WHAT TO PRODUCE: Output every line from the beginning of the records through the line that contains "rejectCause := none", exactly as it appears.

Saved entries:
= = = = =

-- ==== Sys2Proof/Tests/Slice0.lean ====
section
/-! SUPPORT. The author's own tests: the form checks, messages written out word by word, the manual's worked examples,
and for every statement with hypotheses a concrete state and operands that meet them. -/

namespace Sys2Proof.Tests

open Sys2Proof Sys2Proof.Machine

/-! ### The hall the tests run in -/

/-- Class 17 of the manual's worked examples (2.1); the validity and the minimum stock are the test's. -/
def cls17 : ClassEntry where
  shape := ⟨2670000, 132700, -500, 200, 4, -50, 50, 100, .count, 1000⟩
  policy := ⟨100, 150, 3, 3, 2, 30, 10, 1, false⟩
  usable := 1
  low := false
  issues := ⟨4294967295, false⟩
  rejects := ⟨0, false⟩

/-- Program 3 of the manual (8.5), its bytes as chapter 11 writes them out. -/
def bytes3 : List Byte := [2, 0x11, 0x48, 8, 1, 0, 8, 3, 0, 6, 3, 3, 4, 3, 1, 5, 3, 4, 0x0a]

/-- The ten steps of program 3. -/
def steps3 : List Machine.Step :=
  [.load .length .mm 4 8, .setmark .fill none, .setmark .plus none, .sign, .digits 3, .force, .digits 1, .point,
    .digits 4, .endStep]

/-- Clients: 0 and 4 toolroom and crib, 9 the presetter of station 1, 21 a machine with program 3. -/
def hall0 : Hall :=
  { Hall.cold (Vector.replicate 16 .shut) with
    clients := [(0, .toolroom), (4, .crib), (9, .presetter 1), (21, .machine 3 60 80 0)]
    classes := [(17, cls17)]
    programs := [(3, ⟨steps3, bytes3, 10⟩)] }

def state (s : Hall) : State := { State.reset with hall := s }

def hdr (client : Byte) : Header := ⟨client, 7⟩

def geo : Geometry := ⟨2670333, 132718, 70, 4⟩

def meas : Measurement := ⟨1, 5, 2230, 0⟩

/-- Tool 99,999,999 of class 17, in the last bin of drawer 3. -/
def tool (status : RecordStatus) : Record where
  tool := 99999999
  cls := 17
  status := status
  rejectCause := none
  location := .drawer 3 63
  measured := some (geo, meas)
  life := 120
  regrinds := 2
  warned := false
  ended := false
  outAge := 1
  overdue := false
  dest := none
  opened := false

/-- The hall with one record in slot 4095. -/
def hallOf (r : Record) : Hall := { hall0 with records := [(4095, r)], index := [(r.tool, 4095)] }

def stateOf (r : Record) : State := state (hallOf r)

/-- The same with the tool READY in its chain. -/
def readyState : State := state { hallOf (tool .ready) with chains := [(17, [4095])] }

/-- What a command leaves, or none when it gives no next state. -/
def after (i : Instr) (s : State) : Option State :=
  match exec i s with
  | .next t => some t
  | _ => none

/-- The code and the body of the response a request gets first. -/
def reply (i : Instr) (s : State) : Option (Code × List Word) :=
  match (after i s).bind fun t => t.port.outbound.head? with
  | some (.response _ _ _ code body) => some (code, body)
  | _ => none

/-- The notices behind that response. -/
def notices (i : Instr) (s : State) : List Notice :=
  (((after i s).map fun t => t.port.outbound).getD []).filterMap fun m =>
    match m with
    | .notice n => some n
    | _ => none

/-- The characters of a text, as bytes. -/
def chars (s : List Char) : List Byte := s.map fun c => BitVec.ofNat 8 c.toNat

def rendered (steps : List Machine.Step) (x : RenderInput) : Option (List Byte) :=
  match render steps x with
  | .ok b => some b
  | .error _ => none

/-! ### Form checks (WellFormed) -/

theorem test_storeProgram_of_244_bytes_is_well_formed :
    (Instr.storeProgram (hdr 0) 3 (List.replicate 244 0x0a)).wellFormed = true := by decide +kernel

theorem test_storeProgram_of_245_bytes_is_refused :
    (Instr.storeProgram (hdr 0) 3 (List.replicate 245 0x0a)).wellFormed = false := by decide +kernel

theorem test_malformedMessage_without_words_is_refused : (Instr.malformedMessage []).wellFormed = false := by decide

theorem test_malformedMessage_of_one_word_is_refused :
    (Instr.malformedMessage [0x40000000]).wellFormed = false := by decide

theorem test_malformedMessage_short_of_its_body_is_refused :
    (Instr.malformedMessage [0x41000000, 7]).wellFormed = false := by decide

/-! ### Messages written out from chapter 11 -/

/-- STORE-PROGRAM of program 3, the six body words as R207's example gives them, from client 0 with tag 7. -/
theorem test_words_of_store_program :
    encode (.storeProgram (hdr 0) 3 bytes3) =
      [0x46006000, 7, 0x00001303, 0x02114808, 0x01000803, 0x00060303, 0x04030105, 0x03040A00] := by decide

theorem test_decode_store_program :
    decodeBody .storeProgram (hdr 0) [0x00001303, 0x02114808, 0x01000803, 0x00060303, 0x04030105, 0x03040A00] =
      some (.storeProgram (hdr 0) 3 bytes3) := by decide

/-- ISSUE by class 17, band PLAN, notify, grades 2 to 4, to client 21, life 300: word 1 has bits 1, 3, 4, 16, the low
grade in bits 11 to 8, the high in 15 to 12, the client in 31 to 24. -/
theorem test_decode_issue :
    decodeBody .issue (hdr 4) [17, 0x1501421A, 300] =
      some (.issue (hdr 4) ⟨false, 17, .plan, true, some (2, 4), some 21, 300⟩) := by decide

/-- ENROL of tool 4471 into class 17, drawer 3 bin 17; then to shelf 88. -/
theorem test_decode_enrol :
    decodeBody .enrol (hdr 0) [4471, 17, 0x40000311] = some (.enrol (hdr 0) 4471 17 (.drawer 3 17) none) ∧
    decodeBody .enrol (hdr 0) [4471, 17, 0x80000058, 9] = some (.enrol (hdr 0) 4471 17 (.shelf 88) (some 9)) ∧
    decodeBody .enrol (hdr 0) [4471, 17, 0] = none := by decide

= = = = =

RESULT FOR THIS EXERCISE:
-- ==== Sys2Proof/Tests/Slice0.lean ====
section
/-! SUPPORT. The author's own tests: the form checks, messages written out word by word, the manual's worked examples,
and for every statement with hypotheses a concrete state and operands that meet them. -/

namespace Sys2Proof.Tests

open Sys2Proof Sys2Proof.Machine

/-! ### The hall the tests run in -/

/-- Class 17 of the manual's worked examples (2.1); the validity and the minimum stock are the test's. -/
def cls17 : ClassEntry where
  shape := ⟨2670000, 132700, -500, 200, 4, -50, 50, 100, .count, 1000⟩
  policy := ⟨100, 150, 3, 3, 2, 30, 10, 1, false⟩
  usable := 1
  low := false
  issues := ⟨4294967295, false⟩
  rejects := ⟨0, false⟩

/-- Program 3 of the manual (8.5), its bytes as chapter 11 writes them out. -/
def bytes3 : List Byte := [2, 0x11, 0x48, 8, 1, 0, 8, 3, 0, 6, 3, 3, 4, 3, 1, 5, 3, 4, 0x0a]

/-- The ten steps of program 3. -/
def steps3 : List Machine.Step :=
  [.load .length .mm 4 8, .setmark .fill none, .setmark .plus none, .sign, .digits 3, .force, .digits 1, .point,
    .digits 4, .endStep]

/-- Clients: 0 and 4 toolroom and crib, 9 the presetter of station 1, 21 a machine with program 3. -/
def hall0 : Hall :=
  { Hall.cold (Vector.replicate 16 .shut) with
    clients := [(0, .toolroom), (4, .crib), (9, .presetter 1), (21, .machine 3 60 80 0)]
    classes := [(17, cls17)]
    programs := [(3, ⟨steps3, bytes3, 10⟩)] }

def state (s : Hall) : State := { State.reset with hall := s }

def hdr (client : Byte) : Header := ⟨client, 7⟩

def geo : Geometry := ⟨2670333, 132718, 70, 4⟩

def meas : Measurement := ⟨1, 5, 2230, 0⟩

/-- Tool 99,999,999 of class 17, in the last bin of drawer 3. -/
def tool (status : RecordStatus) : Record where
  tool := 99999999
  cls := 17
  status := status
  rejectCause := none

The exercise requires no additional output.